Dedupe: Duplicates, or dupes, usually show up when data is blended from different sources (e.g., spreadsheets, websites, and databases) or when a customer has multiple points of contact with a company or has submitted redundant forms. This repeated data uses up server space and processing resources, creating larger files and less efficient analysis. Rules around deduping depend on a company’s desired outcome. For example, if a customer submitted different emails on different pages of a website, a conservative approach would eliminate only rows of data where every field is an exact match.
Remove Irrelevant Observations: Data that’s not relevant to the problem being solved can slow down processing time. Removing these irrelevant observations doesn’t delete them from the source but excludes them from the current analysis. For example, when investigating campaigns from the last year, there’s no need to include data from outside that time frame. Keep in mind, however, that even if a certain variable isn’t needed, it might be correlated with the outcome being investigated (e.g., a customer’s age could impact which email was most successful).
Manage Incomplete Data: Data might be missing values for a few reasons (e.g., customers not providing certain information), and addressing it is vital to analysis as it prevents bias and miscalculations.
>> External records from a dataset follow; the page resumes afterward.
/-- Sequence recovery of one frame (R166). -/
def recovery (f : FrerRec) (rtag : Option Nat) (y : ListenerSt) : Recovery :=
  match rtag with
  | none => { pass := f.passTagless, counter := 8, next := y, lost := 0 }
  | some seq =>
    if y.recovering then
      { pass := true, counter := 7, lost := 0,
        next := { y with recovering := false, number := seq, history := true :: List.replicate (f.history - 1) false } }
    else if f.algorithm = 0 then vectorRecovery f.history seq y
    else if seq = y.number then { pass := false, counter := 4, next := y, lost := 0 }
    else { pass := true, counter := 3, next := { y with number := seq }, lost := 0 }

/-- A listener stream's reset timeout is over (R167). -/
def recoveryOver (s : State) (l : Nat) (f : FrerRec) : Bool :=
  !(listener s l).recovering && decide ((listener s l).lastPassed + usCk f.timeoutUs ≤ s.now)

/-- The stream enters the reset state of R166's first row. -/
def resetRecovery (l : Nat) (s : State) : State :=
  setListener s l { listener s l with recovering := true, history := [] }

/-- Recovery before delivery, where the LISTEN record names a FRER record (R166, R167); a timeout of this ck applies
first (R174). -/
def recover (l : Nat) (r : ListenRec) (x : Rx) (s : State) : State :=
  match mFind s.tables.frer r.recovery with
  | none => deliver l r x s
  | some f =>
    let s := whenB (recoveryOver s l f) (resetRecovery l) s
    let o := recovery f (ethHdr x.bytes).rtag (listener s l)
    let y := if o.pass then { o.next with lastPassed := s.now } else o.next
    let s := bumpBy 0x2D l 6 o.lost (bumpListen l o.counter (setListener s l y))
    if o.pass then deliver l r x s else dropRx x s

/-- The meter's test at t_f (06 R139): X × T of a frame. -/
def meterCost (r : PoliceRec) (len : Nat) : Nat := countedLen r.lenMode r.overhead len * byteTime r.rate

/-- The TAT that a conforming frame leaves. -/
def meterTat (s : State) (r : PoliceRec) (m : MeterSt) (len : Nat) : Int :=
  max (tatAt s m.tat) (now24 s) + meterCost r len

def conforms (s : State) (r : PoliceRec) (m : MeterSt) (len : Nat) : Bool :=
  decide (meterTat s r m len ≤ (now24 s + r.burst * byteTime r.rate : Nat))

/-- Policing: filter, gate, meter, in this order (06 R139). -/
def police (l : Nat) (r : ListenRec) (x : Rx) (s : State) : State :=
  if r.maxFrame < x.bytes.length then bumpListen l 0 (dropRx x s)
  else match mFind s.tables.police r.meter with
    | none => recover l r x s
    | some q =>
      let m := meter s r.meter
      if !m.gate then bumpListen l 1 (dropRx x s)
      else if conforms s q m x.bytes.length then
        recover l r x (setMeter s r.meter { m with tat := tatOf (meterTat s q m x.bytes.length) })
      else bumpListen l 2 (dropRx x s)

def toListener (l : Nat) (x : Rx) (s : State) : State :=
  match mFind s.tables.listen l with
  | some r => police l r x s
  | none => bumpDev 25 (dropRx x s)

/-! ### Spoonbill's decision (07 R154) -/

/-- A record's enabled matches all hold on a frame. -/
def filterMatches (r : FiltersRec) (p : Nat) (h : EthHdr) : Bool :=
  let on := hasBit r.enables
  hasBit r.ports p && (!on 0 || h.dst == r.dst) && (!on 1 || h.src == r.src) &&
    (!on 2 || (match h.ctag with | some t => vidOf t == r.vid | none => false)) &&
    (!on 3 || (h.ctag.isSome && pcpOf h == r.pcp)) && (!on 4 || h.etherType == r.etherType) &&
    (!on 5 || h.rtag.isSome)

/-- The fixed management rule ahead of every record (04 R80). -/
def managementFrame (s : State) (h : EthHdr) : Bool :=
  h.etherType == mgmtType s && (h.dst == deviceAddr s || h.dst == mgmtAddr s)

/-- The decision of the first matching record. -/
def filterAction (i : Nat) (r : FiltersRec) (x : Rx) (s : State) : State :=
  let s := bump 0x2E i 0 s
  match r.action with
  | 0 => toListener r.argA x s
  | 1 => toClass r.argA r.argB x s
  | 2 => toLink r.argA r.argB x.bytes x s
  | 3 => toHidiquel x s
  | _ => bump 0x2E i 1 (dropRx x s)

def spoonbill (x : Rx) (s : State) : State :=
  let h := ethHdr x.bytes
  if managementFrame s h then toHidiquel x s
  else match s.tables.filters.find? (fun y => filterMatches y.2 x.port h) with
    | some y => filterAction y.1 y.2 x s
    | none => bumpPort x.port 12 (dropRx x s)

/-- A frame at t_f with its cells: the MAC's checks, then the MAC, Dunlin or Spoonbill. -/
def receiveHeld (x : Rx) (codeError : Bool) (s : State) : State :=
  match macError s x.port x.bytes codeError with
  | some n => bumpPort x.port n (dropRx x s)
  | none =>
    if isMacControl x.bytes then takeControl x.port x.bytes (dropRx x s)
    else if dunlinTakes s x.port (ethHdr x.bytes) then dropRx x s
    else spoonbill x (bumpPort x.port 20 s)

/-- A frame received whole: the overflow drop comes first (R157). -/
def receiveFrame (p : Nat) (bytes : List Byte) (codeError : Bool) (s : State) : State :=
  let x : Rx := { port := p, cls := pcpOf (ethHdr bytes), bytes := bytes, cells := cellsOf bytes.length }
  if !canTake s p x.cls x.cells then bumpClass p x.cls 3 s
  else receiveHeld x codeError (takeCells p x.cls x.cells s)

/-- FRAME_RECEIVE (R147). -/
def execFrameReceive (p : Port) (bytes : List Byte) (codeError : Bool) (s : State) :
    Host.Outcome State Fault Refusal :=
  act (ckRuns s && (port s p.val).up) (receiveFrame p.val bytes codeError) s

/-- RECOVERY_RESET_TIMEOUT (R167). -/
def execRecoveryResetTimeout (l : Stream) (s : State) : Host.Outcome State Fault Refusal :=
  act (ckRuns s &&
    (match mFind s.tables.listen l.val with
     | some r => (match mFind s.tables.frer r.recovery with | some f => recoveryOver s l.val f | none => false)
     | none => false)) (resetRecovery l.val) s

/-! ### Pause (07 R152, R153) -/

/-- PFC_RECEIVED (R152). -/
def execPfcReceived (p : Port) (x : PfcInfo) (s : State) : Host.Outcome State Fault Refusal :=
  act (ckRuns s && (port s p.val).up) (takePfc p.val x) s

/-- MAC_CONTROL_IGNORED (R148): every opcode but PFC's. -/
def execMacControlIgnored (p : Port) (opcode : BitVec 16) (s : State) : Host.Outcome State Fault Refusal :=
  act (ckRuns s && (port s p.val).up && opcode != 0x0101) (bumpPort p.val 4) s

/-- PAUSE_EXPIRY (R152). -/
def execPauseExpiry (p : Port) (c : TClass) (s : State) : Host.Outcome State Fault Refusal :=
  let t := (port s p.val).pausedUntil.getD c.val 0
  act (ckRuns s && t != 0 && decide (t ≤ s.now)) (fun s =>
    let x := port s p.val
    setPort s p.val { x with pausedUntil := x.pausedUntil.set c.val 0 }) s

/-- The device sends PFC for a class (R153). -/
def pfcClass (s : State) (p c : Nat) : Bool :=
  (port s p).up && (match portsRec s p with | some r => r.pauseTx && hasBit r.pausable c | none => false)

/-- 32,768 quanta, at most 100 ms at SGMII 10 Mb/s (R153, R173). -/
def pfcInterval (x : PortSt) : Nat :=
  let t := 32768 * quantumCk100 x / 100
  if x.mode = 6 ∧ x.speed = 0 then min t (msCk 100) else t

/-- A PFC frame goes to the port's transmit wire, ahead of every class, and the class's pause is on or off. -/
def sendPfc (p c quanta : Nat) (s : State) : State :=
  let x := port s p
  let src := match portsRec s p with | some r => r.mac | none => 0
  setPort s p { x with
    control := x.control ++ [pfcBytes src c quanta]
    pfcOn := x.pfcOn.set c (quanta != 0), pfcDue := x.pfcDue.set c (s.now + pfcInterval x) }

/-- PFC_SEND (R153; 12 R273): above 30 cells of the reserve, or back to 20. -/
def execPfcSend (p : Port) (c : TClass) (s : State) : Host.Outcome State Fault Refusal :=
  let on := (port s p.val).pfcOn.getD c.val false
  let held := rxHeld s p.val c.val
  act (ckRuns s && pfcClass s p.val c.val && (if on then decide (held ≤ 20) else decide (30 < held)))
    (fun s => sendPfc p.val c.val (if on then 0 else 0xFFFF) s) s

/-- PFC_REFRESH (R153). -/
def execPfcRefresh (p : Port) (c : TClass) (s : State) : Host.Outcome State Fault Refusal :=
  act (ckRuns s && pfcClass s p.val c.val && (port s p.val).pfcOn.getD c.val false &&
    decide (20 < rxHeld s p.val c.val) && decide ((port s p.val).pfcDue.getD c.val 0 ≤ s.now))
    (sendPfc p.val c.val 0xFFFF) s

/-! ### Verification and reassembly (07 R150, R151) -/

/-- VERIFY_TIMER (R150): verifyLimit is 3. -/
def execVerifyTimer (p : Port) (s : State) : Host.Outcome State Fault Refusal :=
  act (ckRuns s && (match (port s p.val).verify with | .running _ due => decide (due ≤ s.now) | _ => false))
    (fun s =>
      let x := port s p.val
      let ms := match portsRec s p.val with | some r => r.verifyMs | none => 10
      match x.verify with
      | .running n _ =>
        if n < 3 then
          emit (.control s.now p.val .verify)
            (setPort s p.val { x with verify := .running (n + 1) (s.now + msCk ms) })
        else bumpPort p.val 6 (setPort s p.val { x with verify := .failed })
      | _ => s) s

/-- PORTS flag [0] is 1. -/
def preemptFlag (s : State) (p : Nat) : Bool :=
  match portsRec s p with | some r => r.preempt | none => false

/-- VERIFY_MPACKET_RECEIVED (R150): a respond completes a running verification; a verify is answered. -/
def execVerifyMpacketReceived (p : Port) (respond : Bool) (s : State) : Host.Outcome State Fault Refusal :=
  let running' := match (port s p.val).verify with | .running _ _ => true | _ => false
  act (ckRuns s && (port s p.val).up && (if respond then running' else preemptFlag s p.val)) (fun s =>
    if respond then setPort s p.val { port s p.val with verify := .verified }
    else emit (.control s.now p.val .respond) s) s

def setReasm (p : Nat) (r : Option Reasm) (s : State) : State := setPort s p { port s p with reasm := r }

/-- A fragment is incomplete or out of order (R151): what has been reassembled goes with it. -/
def reasmError (p : Nat) (s : State) : State :=
  if (port s p).reasm.isSome then dropReasm p 7 s else bumpPort p 7 s

/-- The bytes of a fragment join a reassembly, and cells are charged as they arrive; where one cannot be had, the frame
is dropped and counted, and the rest of it comes to nothing (R157). -/
def growReasm (p : Nat) (r : Reasm) (bytes : List Byte) (s : State) : State :=
  let all := r.bytes ++ bytes
  let more := cellsOf all.length - r.cells
  if r.lost then setReasm p (some r) s
  else if canTake s p r.cls more then
    takeCells p r.cls more (setReasm p (some { r with bytes := all, cells := r.cells + more }) s)
  else
    bumpClass p r.cls 3 (freeCells (some (8 * p + r.cls)) r.cells
      (setReasm p (some { r with bytes := [], cells := 0, lost := true }) s))

/-- A reassembly is complete: the frame goes to the MAC, which judges its FCS, unless it was lost (R147, R151). -/
def closeReasm (p : Nat) (s : State) : State :=
  match (port s p).reasm with
  | some r =>
    let s := setReasm p none s
    if r.lost then s else receiveHeld { port := p, cls := r.cls, bytes := r.bytes, cells := r.cells } false s
  | none => s

/-- A fragment under flag [0]: reassembled by the 802.3br rules. The check of the final fragment is the frame's FCS. -/
def takeFragment (p : Nat) (m : Mpacket) (s : State) : State :=
  match m.start, (port s p).reasm with
  | true, old =>
    let s := if old.isSome then reasmError p s else s
    if m.final then receiveFrame p m.bytes false s
    else if !m.good then reasmError p s
    else growReasm p { frameCount := m.frameCount.val, fragCount := 0, bytes := [], cls := pcpOf (ethHdr m.bytes),
                       cells := 0, lost := false } m.bytes s
  | false, none => reasmError p s
  | false, some r =>
    if m.frameCount.val ≠ r.frameCount ∨ m.fragCount.val ≠ r.fragCount ∨ (!m.final && !m.good) then reasmError p s
    else
      let s := growReasm p { r with fragCount := (r.fragCount + 1) % 4 } m.bytes s
      if m.final then closeReasm p s else s

/-- MPACKET_RECEIVED (R151). -/
def execMpacketReceived (p : Port) (m : Mpacket) (s : State) : Host.Outcome State Fault Refusal :=
  act (ckRuns s && (port s p.val).up) (fun s =>
    if preemptFlag s p.val then takeFragment p.val m s else bumpPort p.val 8 s) s

/-! ### Port down and up (07 R168 to R172) -/

/-- The causes of R168 that a mode has. -/
def lossPossible (mode : Nat) (w : LinkLoss) : Bool :=
  match w with
  | .blockLock | .hiBer | .localFault | .remoteFault => mode == 1 || mode == 2
  | .syncLost => within 3 5 mode
  | .clause37Restart => mode == 4
  | .sgmiiLinkBit => mode == 6

/-- A port loses its link: an SGMII link bit of 0 stays, and Clause 37 starts again (R145). -/
def loseLink (p : Nat) (s : State) : State :=
  let s := portGoesDown p s
  startPcs p (setPort s p { port s p with linkBit := false })

/-- PORT_DOWN (R168, R169). -/
def execPortDown (p : Port) (w : LinkLoss) (s : State) : Host.Outcome State Fault Refusal :=
  act (ckRuns s && (port s p.val).up && lossPossible (port s p.val).mode w) (loseLink p.val) s

/-- The link criteria of the mode in force can hold (R168, R172; 02 R31). -/
def mayComeUp (s : State) (p : Nat) : Bool :=
  let x := port s p
  !x.up && x.mode != 0 && !x.halfDuplex && (x.mode != 6 || x.linkBit) && !s.supply.srefFault &&
    (match x.phy with | .absent _ => false | _ => true)

/-- The partner's Clause 37 base page is read, where the mode has one (R145). -/
def readPage (p : Nat) (page : BitVec 16) (s : State) : State :=
  if (port s p).mode = 4 then setPort s p { port s p with anPage := page } else s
After isolating and examining the incomplete values, which can show up as “0,” “NA,” “none,” “null,” or “not applicable,” determine if those are plausible values or due to missing information. While the easiest solution might be to drop the incomplete data, be aware of any bias that might result in that action. Alternatives include replacing null values with substitutes based on statistical or conditional modeling or flagging and commenting on the missing data.
Identify Outliers: Data points that are far removed from the rest of a population can significantly distort the reality of the data. These outliers can be identified with visual or numerical techniques including box plots, histograms, scatterplots, or z-scores; when part of an automated process, it allows for quick assumptions, testing those assumptions, and resolving data issues with confidence. Once identified, outliers can be included or omitted depending on how extreme they are and what statistical methods are being used in an analysis.
Fix Structural Errors: It’s important to correct errors and inconsistencies including typography, capitalization, abbreviation, and formatting. Look at the data type for each column and make sure entries are correct and consistent, which may include standardizing fields, and remove unwanted characters such as extra whitespaces.
Validate: Validation is the opportunity to ensure data is accurate, complete, consistent, and uniform. This happens throughout an automated data cleansing process, but it’s still important to run a sample to ensure everything aligns. This is also an opportunity to document what tools and techniques were used throughout the cleansing process.